• [TASK DETAILS]:
Among the lines below, take the one holding "posted before the events", the one holding "let s1 := s0.setSense p ((s0.sense p).sample", and all lines between them. Set them down exactly.

■ ■ ■ ■ ■

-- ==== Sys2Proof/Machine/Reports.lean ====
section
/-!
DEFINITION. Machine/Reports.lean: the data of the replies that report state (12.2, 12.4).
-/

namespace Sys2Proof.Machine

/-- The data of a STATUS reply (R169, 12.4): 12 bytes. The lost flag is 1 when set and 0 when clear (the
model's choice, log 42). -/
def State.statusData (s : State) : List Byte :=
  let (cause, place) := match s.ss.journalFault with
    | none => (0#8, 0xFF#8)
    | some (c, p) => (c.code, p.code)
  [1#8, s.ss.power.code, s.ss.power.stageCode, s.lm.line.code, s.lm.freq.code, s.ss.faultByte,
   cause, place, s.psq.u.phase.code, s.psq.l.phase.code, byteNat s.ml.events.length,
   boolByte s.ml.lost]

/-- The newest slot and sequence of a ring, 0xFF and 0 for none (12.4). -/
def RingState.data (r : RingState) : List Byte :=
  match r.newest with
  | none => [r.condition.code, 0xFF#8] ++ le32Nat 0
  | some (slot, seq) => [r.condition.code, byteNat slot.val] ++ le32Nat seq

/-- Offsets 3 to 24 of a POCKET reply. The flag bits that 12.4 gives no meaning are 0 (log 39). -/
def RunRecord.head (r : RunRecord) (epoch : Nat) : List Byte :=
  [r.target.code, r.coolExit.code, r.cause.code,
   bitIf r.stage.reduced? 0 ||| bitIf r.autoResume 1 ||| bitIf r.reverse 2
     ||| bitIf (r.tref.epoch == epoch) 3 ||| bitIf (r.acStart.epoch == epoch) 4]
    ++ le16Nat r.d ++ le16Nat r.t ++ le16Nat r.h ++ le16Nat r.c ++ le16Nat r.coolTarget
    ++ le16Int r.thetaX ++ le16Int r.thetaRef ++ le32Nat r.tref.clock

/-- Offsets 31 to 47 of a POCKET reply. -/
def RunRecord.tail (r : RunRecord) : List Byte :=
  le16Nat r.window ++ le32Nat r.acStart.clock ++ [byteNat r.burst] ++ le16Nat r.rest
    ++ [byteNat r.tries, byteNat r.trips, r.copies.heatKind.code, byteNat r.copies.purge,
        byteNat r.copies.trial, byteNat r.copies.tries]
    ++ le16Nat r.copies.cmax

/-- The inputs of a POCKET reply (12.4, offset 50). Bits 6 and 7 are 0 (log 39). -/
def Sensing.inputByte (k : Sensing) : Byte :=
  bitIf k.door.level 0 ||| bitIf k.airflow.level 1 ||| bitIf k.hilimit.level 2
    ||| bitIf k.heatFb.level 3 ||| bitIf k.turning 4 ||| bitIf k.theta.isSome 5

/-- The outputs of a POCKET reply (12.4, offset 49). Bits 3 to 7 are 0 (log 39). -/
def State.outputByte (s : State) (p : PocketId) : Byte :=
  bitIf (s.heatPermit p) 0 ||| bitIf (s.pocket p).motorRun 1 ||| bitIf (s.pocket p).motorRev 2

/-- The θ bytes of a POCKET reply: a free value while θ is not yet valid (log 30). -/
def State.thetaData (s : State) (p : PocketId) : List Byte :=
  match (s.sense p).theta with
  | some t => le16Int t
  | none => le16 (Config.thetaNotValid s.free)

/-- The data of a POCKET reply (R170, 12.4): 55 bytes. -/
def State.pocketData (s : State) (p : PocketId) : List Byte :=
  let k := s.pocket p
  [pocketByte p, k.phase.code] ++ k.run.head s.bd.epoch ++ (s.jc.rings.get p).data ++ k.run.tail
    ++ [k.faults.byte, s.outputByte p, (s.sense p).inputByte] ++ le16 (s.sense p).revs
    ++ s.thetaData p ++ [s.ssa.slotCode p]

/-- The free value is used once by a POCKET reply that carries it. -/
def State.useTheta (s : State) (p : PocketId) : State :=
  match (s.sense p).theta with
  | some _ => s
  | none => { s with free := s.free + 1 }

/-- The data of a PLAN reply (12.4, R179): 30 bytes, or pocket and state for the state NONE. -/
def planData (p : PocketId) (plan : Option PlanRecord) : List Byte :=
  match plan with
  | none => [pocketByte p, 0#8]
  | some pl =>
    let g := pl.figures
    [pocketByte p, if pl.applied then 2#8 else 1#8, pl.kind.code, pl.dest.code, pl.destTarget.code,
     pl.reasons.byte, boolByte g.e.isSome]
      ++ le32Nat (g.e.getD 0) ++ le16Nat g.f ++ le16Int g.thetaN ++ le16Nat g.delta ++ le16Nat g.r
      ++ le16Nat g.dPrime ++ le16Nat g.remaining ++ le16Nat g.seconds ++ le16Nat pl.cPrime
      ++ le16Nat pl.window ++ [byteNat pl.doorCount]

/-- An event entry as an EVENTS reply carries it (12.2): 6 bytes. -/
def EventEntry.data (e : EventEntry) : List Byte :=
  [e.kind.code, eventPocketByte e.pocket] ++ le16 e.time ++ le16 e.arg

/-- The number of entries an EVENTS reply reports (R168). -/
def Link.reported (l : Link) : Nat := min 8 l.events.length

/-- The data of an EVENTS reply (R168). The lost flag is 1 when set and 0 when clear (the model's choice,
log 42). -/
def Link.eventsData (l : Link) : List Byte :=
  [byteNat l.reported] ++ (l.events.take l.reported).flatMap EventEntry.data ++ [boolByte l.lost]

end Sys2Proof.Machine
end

■ ■ ■ ■ ■

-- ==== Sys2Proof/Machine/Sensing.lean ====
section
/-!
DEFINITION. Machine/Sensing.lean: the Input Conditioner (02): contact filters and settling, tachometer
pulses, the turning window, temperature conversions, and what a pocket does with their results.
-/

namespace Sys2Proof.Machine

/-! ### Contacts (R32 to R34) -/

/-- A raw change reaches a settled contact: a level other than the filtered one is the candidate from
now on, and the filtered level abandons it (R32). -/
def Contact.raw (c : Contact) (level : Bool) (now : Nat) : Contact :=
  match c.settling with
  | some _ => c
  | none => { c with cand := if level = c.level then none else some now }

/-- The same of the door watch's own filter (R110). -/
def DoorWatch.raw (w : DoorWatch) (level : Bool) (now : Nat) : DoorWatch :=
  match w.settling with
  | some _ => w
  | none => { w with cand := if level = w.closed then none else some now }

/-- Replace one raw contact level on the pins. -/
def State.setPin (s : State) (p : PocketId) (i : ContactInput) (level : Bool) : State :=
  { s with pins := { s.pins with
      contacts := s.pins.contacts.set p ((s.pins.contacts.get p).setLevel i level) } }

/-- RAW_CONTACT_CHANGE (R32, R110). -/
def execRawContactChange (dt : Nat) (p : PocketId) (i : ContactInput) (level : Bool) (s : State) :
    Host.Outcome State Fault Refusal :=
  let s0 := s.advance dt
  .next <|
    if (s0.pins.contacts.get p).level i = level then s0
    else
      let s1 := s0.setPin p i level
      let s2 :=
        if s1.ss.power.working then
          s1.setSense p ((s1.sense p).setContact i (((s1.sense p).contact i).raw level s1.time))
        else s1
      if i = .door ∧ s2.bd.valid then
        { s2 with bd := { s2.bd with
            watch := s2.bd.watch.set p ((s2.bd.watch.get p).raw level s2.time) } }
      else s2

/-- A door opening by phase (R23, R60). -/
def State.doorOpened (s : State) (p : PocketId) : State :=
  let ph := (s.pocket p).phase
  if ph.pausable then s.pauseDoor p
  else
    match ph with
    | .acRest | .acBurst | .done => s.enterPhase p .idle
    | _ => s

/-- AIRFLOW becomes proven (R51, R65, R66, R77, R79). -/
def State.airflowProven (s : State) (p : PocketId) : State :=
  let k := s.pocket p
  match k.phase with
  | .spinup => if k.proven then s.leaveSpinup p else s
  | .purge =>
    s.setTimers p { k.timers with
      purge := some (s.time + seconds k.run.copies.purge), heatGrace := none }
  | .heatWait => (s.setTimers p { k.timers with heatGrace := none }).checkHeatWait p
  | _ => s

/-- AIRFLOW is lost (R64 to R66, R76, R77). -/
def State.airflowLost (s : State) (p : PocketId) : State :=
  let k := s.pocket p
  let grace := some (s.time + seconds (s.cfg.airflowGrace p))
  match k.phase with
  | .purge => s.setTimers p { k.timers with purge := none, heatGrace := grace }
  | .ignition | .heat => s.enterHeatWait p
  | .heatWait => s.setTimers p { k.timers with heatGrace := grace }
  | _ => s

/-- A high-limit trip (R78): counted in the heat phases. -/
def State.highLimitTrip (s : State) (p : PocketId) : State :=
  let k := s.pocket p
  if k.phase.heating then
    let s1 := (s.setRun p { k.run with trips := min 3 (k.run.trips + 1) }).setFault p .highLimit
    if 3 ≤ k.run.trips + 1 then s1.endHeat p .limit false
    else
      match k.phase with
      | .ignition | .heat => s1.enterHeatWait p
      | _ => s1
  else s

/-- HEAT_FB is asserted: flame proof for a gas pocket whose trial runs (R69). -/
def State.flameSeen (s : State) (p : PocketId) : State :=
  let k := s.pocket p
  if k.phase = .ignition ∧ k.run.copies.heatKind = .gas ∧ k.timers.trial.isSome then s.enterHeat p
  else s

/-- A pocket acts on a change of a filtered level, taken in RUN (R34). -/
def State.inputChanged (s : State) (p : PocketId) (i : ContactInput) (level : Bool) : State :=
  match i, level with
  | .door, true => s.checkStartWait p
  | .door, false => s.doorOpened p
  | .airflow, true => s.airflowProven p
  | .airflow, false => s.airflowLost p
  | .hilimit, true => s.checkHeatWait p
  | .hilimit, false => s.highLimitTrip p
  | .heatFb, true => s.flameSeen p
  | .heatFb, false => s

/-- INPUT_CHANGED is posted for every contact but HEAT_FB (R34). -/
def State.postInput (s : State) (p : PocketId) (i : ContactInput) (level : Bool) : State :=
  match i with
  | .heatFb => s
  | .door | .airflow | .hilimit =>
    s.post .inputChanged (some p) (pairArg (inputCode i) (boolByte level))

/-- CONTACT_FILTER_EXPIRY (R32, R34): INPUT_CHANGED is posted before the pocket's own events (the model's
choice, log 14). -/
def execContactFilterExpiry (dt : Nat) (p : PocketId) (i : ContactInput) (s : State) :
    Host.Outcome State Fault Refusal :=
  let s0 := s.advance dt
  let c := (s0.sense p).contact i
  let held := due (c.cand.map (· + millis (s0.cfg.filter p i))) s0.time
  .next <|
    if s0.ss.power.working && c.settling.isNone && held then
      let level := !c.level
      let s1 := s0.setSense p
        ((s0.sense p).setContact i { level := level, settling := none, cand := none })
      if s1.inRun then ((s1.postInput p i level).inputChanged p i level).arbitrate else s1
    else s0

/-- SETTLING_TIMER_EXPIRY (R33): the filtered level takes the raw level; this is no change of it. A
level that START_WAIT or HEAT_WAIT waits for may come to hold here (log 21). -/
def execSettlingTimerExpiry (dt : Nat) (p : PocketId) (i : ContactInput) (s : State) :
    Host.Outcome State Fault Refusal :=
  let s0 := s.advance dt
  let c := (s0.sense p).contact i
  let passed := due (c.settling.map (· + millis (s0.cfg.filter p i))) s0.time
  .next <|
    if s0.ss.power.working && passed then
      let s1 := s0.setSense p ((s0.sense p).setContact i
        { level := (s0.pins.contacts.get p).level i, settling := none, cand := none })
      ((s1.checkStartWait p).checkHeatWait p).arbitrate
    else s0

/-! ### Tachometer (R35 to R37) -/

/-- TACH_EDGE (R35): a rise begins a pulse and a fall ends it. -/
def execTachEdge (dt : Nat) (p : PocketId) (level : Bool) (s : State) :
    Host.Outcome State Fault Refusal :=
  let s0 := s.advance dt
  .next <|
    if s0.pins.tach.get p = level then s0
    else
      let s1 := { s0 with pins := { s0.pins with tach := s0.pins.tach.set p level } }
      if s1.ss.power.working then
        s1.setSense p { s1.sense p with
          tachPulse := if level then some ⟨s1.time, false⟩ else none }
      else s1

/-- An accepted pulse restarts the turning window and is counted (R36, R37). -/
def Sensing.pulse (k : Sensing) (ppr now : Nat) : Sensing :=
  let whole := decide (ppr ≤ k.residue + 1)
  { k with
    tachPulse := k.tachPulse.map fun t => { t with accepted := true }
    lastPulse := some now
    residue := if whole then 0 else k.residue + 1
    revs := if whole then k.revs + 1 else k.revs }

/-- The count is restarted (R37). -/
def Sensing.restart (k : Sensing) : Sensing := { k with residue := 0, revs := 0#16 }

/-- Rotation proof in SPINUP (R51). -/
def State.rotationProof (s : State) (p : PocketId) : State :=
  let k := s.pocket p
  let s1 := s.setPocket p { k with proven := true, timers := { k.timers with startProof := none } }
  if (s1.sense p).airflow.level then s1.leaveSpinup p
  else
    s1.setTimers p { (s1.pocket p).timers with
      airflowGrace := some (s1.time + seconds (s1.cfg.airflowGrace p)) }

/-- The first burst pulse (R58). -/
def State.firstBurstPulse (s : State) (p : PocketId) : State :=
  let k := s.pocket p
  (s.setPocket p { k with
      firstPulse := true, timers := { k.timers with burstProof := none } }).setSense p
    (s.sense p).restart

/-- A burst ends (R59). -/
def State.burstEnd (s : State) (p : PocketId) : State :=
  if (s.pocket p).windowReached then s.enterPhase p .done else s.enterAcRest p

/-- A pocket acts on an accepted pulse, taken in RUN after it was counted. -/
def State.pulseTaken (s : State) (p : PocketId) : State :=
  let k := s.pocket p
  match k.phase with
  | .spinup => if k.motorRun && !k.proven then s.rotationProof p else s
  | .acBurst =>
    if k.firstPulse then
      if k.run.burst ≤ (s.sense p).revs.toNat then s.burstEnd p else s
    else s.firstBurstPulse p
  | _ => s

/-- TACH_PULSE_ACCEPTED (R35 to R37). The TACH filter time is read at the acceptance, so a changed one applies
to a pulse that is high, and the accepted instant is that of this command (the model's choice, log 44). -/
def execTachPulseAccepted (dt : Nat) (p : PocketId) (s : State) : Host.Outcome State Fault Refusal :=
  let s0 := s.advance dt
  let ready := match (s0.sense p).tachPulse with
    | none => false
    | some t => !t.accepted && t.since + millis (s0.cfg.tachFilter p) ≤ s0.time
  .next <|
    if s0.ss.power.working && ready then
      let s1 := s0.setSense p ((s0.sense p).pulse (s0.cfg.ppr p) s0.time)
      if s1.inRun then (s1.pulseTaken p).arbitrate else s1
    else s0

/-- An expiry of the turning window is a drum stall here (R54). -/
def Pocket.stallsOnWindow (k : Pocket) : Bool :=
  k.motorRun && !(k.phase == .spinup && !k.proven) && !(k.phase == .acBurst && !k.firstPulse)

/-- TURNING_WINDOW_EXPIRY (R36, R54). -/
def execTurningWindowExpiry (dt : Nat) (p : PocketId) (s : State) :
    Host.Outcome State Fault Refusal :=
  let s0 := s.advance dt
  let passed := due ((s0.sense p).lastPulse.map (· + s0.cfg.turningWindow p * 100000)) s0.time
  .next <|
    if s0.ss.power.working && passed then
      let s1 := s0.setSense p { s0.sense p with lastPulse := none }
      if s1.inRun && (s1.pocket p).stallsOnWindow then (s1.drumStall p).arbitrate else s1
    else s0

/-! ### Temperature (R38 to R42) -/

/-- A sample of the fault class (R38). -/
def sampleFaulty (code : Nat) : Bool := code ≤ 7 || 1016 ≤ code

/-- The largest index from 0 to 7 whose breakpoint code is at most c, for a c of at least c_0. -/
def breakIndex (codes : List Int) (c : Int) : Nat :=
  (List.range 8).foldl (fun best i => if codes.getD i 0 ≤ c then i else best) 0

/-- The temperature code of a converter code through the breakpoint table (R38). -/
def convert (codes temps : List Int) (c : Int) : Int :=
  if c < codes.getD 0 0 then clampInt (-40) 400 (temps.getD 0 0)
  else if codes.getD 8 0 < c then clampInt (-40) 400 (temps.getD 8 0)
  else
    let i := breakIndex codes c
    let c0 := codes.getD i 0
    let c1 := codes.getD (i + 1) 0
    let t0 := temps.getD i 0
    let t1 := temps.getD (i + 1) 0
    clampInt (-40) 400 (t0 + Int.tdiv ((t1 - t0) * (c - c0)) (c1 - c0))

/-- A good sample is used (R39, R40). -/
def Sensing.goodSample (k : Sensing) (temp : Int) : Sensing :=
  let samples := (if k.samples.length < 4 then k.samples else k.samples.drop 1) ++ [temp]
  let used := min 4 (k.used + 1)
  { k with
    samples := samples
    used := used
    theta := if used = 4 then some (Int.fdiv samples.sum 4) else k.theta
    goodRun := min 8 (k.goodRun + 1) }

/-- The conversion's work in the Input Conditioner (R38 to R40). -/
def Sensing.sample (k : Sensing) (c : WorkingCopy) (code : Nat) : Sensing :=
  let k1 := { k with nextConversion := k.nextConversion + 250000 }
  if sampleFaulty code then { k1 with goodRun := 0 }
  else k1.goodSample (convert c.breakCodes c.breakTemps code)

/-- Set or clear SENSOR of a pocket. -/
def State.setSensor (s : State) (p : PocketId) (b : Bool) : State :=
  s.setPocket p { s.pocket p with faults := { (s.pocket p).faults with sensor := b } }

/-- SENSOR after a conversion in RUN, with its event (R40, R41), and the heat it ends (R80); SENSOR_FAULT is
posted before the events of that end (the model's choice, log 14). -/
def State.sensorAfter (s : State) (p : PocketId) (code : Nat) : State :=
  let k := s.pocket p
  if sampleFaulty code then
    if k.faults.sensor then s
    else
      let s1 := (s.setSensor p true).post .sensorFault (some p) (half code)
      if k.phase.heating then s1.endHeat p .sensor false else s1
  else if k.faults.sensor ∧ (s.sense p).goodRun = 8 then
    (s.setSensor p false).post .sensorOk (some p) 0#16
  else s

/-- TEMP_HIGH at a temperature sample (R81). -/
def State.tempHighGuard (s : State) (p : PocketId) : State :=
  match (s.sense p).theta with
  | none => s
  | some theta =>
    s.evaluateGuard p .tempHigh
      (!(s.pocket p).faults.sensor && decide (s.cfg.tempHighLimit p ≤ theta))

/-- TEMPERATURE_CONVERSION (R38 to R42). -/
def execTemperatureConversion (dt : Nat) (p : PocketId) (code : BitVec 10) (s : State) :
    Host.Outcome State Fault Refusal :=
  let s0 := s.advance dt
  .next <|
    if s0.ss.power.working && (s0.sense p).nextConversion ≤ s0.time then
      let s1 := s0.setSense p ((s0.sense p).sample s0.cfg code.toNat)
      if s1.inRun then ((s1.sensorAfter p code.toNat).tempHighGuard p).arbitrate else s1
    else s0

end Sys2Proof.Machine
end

■ ■ ■ ■ ■

• [RESULT FOR THIS EXERCISE]:
posted before the events of that end (the model's choice, log 14). -/
def State.sensorAfter (s : State) (p : PocketId) (code : Nat) : State :=
  let k := s.pocket p
  if sampleFaulty code then
    if k.faults.sensor then s
    else
      let s1 := (s.setSensor p true).post .sensorFault (some p) (half code)
      if k.phase.heating then s1.endHeat p .sensor false else s1
  else if k.faults.sensor ∧ (s.sense p).goodRun = 8 then
    (s.setSensor p false).post .sensorOk (some p) 0#16
  else s

/-- TEMP_HIGH at a temperature sample (R81). -/
def State.tempHighGuard (s : State) (p : PocketId) : State :=
  match (s.sense p).theta with
  | none => s
  | some theta =>
    s.evaluateGuard p .tempHigh
      (!(s.pocket p).faults.sensor && decide (s.cfg.tempHighLimit p ≤ theta))

/-- TEMPERATURE_CONVERSION (R38 to R42). -/
def execTemperatureConversion (dt : Nat) (p : PocketId) (code : BitVec 10) (s : State) :
    Host.Outcome State Fault Refusal :=
  let s0 := s.advance dt
  .next <|
    if s0.ss.power.working && (s0.sense p).nextConversion ≤ s0.time then
      let s1 := s0.setSense p ((s0.sense p).sample s0.cfg code.toNat)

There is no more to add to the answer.